Please copy out the lines in the entries that contain "more".

Stored data entries:
=== Begin Enclosure ===
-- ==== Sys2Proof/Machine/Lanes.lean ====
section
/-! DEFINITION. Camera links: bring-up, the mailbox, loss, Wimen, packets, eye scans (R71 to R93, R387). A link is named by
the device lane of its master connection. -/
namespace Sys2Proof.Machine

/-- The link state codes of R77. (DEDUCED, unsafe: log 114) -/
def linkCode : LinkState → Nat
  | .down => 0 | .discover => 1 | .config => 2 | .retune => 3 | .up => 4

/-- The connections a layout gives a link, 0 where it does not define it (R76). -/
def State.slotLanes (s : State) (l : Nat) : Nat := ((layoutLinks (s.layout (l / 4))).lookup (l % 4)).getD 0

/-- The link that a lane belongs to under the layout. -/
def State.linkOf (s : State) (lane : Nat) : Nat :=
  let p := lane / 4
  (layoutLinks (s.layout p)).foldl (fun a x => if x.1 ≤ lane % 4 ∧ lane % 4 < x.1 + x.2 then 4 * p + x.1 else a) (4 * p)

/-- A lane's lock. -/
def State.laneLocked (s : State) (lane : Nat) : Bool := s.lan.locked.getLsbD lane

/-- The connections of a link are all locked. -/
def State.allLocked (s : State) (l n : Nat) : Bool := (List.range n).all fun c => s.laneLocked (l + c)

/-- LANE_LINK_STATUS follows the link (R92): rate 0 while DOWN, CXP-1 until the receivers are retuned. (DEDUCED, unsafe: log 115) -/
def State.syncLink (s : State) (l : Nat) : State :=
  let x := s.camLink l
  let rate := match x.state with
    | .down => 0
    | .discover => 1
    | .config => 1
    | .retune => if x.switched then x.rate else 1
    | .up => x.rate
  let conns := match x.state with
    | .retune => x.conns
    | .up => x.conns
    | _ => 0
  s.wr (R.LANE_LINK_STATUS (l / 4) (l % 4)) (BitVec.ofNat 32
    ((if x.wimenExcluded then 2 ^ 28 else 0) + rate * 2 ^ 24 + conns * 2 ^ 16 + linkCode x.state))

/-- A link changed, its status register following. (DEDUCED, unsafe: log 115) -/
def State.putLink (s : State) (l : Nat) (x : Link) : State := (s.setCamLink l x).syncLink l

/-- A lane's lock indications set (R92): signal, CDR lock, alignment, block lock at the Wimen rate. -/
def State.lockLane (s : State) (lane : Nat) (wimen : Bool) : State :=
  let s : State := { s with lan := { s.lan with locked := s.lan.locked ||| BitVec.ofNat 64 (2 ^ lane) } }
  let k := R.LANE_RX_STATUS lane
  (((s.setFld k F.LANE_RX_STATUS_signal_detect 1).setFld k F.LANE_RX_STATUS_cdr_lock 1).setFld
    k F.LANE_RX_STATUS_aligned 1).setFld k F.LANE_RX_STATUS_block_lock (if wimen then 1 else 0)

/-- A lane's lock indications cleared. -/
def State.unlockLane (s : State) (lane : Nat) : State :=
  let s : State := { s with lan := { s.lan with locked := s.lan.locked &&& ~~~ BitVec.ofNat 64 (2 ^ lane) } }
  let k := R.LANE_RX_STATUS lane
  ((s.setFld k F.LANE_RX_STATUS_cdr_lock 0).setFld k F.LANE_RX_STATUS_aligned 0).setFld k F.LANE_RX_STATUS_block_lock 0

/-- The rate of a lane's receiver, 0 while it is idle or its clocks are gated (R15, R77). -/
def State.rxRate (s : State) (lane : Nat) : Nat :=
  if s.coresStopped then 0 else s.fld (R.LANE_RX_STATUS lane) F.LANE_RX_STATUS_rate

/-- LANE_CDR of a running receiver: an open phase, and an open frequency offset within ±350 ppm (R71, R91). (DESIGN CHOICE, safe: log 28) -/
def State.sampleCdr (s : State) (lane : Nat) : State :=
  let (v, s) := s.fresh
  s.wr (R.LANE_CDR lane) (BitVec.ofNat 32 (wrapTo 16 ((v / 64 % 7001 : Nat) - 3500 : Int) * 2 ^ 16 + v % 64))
=== End Enclosure ===
=== Begin Enclosure ===
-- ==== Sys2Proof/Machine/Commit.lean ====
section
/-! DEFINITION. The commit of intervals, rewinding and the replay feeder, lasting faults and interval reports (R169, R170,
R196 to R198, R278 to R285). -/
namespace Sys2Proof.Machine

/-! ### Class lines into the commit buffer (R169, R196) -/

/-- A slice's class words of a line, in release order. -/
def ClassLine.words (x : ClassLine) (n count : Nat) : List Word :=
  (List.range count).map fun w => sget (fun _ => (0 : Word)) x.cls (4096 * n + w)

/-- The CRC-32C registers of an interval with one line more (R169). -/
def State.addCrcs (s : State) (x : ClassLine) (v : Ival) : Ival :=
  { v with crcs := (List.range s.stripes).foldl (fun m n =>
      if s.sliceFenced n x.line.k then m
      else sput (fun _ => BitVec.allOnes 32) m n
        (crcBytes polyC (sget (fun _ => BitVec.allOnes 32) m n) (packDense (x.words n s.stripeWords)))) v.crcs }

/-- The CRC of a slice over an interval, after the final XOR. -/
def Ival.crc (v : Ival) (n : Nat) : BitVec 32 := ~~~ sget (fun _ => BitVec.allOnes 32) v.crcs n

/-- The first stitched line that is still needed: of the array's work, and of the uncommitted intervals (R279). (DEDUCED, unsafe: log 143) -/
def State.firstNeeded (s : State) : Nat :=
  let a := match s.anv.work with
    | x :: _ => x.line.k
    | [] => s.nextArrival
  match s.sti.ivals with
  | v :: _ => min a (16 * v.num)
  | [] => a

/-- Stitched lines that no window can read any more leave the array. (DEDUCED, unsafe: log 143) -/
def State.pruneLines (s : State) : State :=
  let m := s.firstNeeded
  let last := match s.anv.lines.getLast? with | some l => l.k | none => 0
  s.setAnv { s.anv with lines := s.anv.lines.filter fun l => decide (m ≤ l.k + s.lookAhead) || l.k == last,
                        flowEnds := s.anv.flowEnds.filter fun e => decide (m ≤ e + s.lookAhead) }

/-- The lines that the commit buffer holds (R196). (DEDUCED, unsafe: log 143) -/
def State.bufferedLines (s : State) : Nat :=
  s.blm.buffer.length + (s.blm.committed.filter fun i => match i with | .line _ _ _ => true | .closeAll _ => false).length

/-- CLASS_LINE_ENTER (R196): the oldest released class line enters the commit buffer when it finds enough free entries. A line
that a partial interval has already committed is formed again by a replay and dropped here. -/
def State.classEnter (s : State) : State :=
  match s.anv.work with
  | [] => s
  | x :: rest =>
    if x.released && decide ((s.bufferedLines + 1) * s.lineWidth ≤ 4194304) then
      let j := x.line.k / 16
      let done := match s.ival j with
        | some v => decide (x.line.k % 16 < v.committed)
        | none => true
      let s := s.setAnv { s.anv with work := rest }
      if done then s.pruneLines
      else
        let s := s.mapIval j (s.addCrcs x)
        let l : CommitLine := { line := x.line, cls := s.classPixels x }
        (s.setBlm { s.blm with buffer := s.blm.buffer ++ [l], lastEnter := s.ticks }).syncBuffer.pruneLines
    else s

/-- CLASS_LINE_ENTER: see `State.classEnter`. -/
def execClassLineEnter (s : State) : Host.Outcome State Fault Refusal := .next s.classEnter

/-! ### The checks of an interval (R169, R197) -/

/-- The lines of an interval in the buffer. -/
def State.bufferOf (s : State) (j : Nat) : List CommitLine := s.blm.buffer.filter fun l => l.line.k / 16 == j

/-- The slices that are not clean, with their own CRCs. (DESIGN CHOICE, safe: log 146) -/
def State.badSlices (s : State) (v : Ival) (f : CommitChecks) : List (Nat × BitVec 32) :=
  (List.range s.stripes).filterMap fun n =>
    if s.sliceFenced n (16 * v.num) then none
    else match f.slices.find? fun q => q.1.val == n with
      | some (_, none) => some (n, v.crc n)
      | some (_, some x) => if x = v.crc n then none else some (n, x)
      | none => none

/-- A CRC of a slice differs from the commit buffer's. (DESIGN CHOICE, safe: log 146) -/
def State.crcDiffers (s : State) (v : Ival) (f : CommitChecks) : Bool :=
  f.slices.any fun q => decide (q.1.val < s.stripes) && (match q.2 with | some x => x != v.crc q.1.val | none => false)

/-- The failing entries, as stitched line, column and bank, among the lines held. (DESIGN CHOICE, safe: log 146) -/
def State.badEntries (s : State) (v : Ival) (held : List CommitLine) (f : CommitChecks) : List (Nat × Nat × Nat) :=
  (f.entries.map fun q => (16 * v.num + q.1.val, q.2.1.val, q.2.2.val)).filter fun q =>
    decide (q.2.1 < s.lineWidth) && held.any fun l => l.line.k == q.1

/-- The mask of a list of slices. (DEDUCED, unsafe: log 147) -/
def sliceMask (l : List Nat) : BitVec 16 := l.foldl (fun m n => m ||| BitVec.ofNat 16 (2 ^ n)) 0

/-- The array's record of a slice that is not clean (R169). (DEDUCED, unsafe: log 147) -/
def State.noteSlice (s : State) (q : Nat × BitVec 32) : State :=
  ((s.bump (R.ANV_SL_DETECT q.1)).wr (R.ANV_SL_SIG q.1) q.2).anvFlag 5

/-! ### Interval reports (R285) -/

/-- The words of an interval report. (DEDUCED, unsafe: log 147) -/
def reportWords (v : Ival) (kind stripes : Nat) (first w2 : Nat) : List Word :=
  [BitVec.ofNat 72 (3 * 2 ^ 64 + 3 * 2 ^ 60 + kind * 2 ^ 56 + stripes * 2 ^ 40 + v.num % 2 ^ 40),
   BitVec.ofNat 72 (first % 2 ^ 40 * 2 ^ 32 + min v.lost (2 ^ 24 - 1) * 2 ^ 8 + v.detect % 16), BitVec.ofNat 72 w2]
=== End Enclosure ===
Answer box:
/-- The CRC-32C registers of an interval with one line more (R169). -/
/-- Stitched lines that no window can read any more leave the array. (DEDUCED, unsafe: log 143) -/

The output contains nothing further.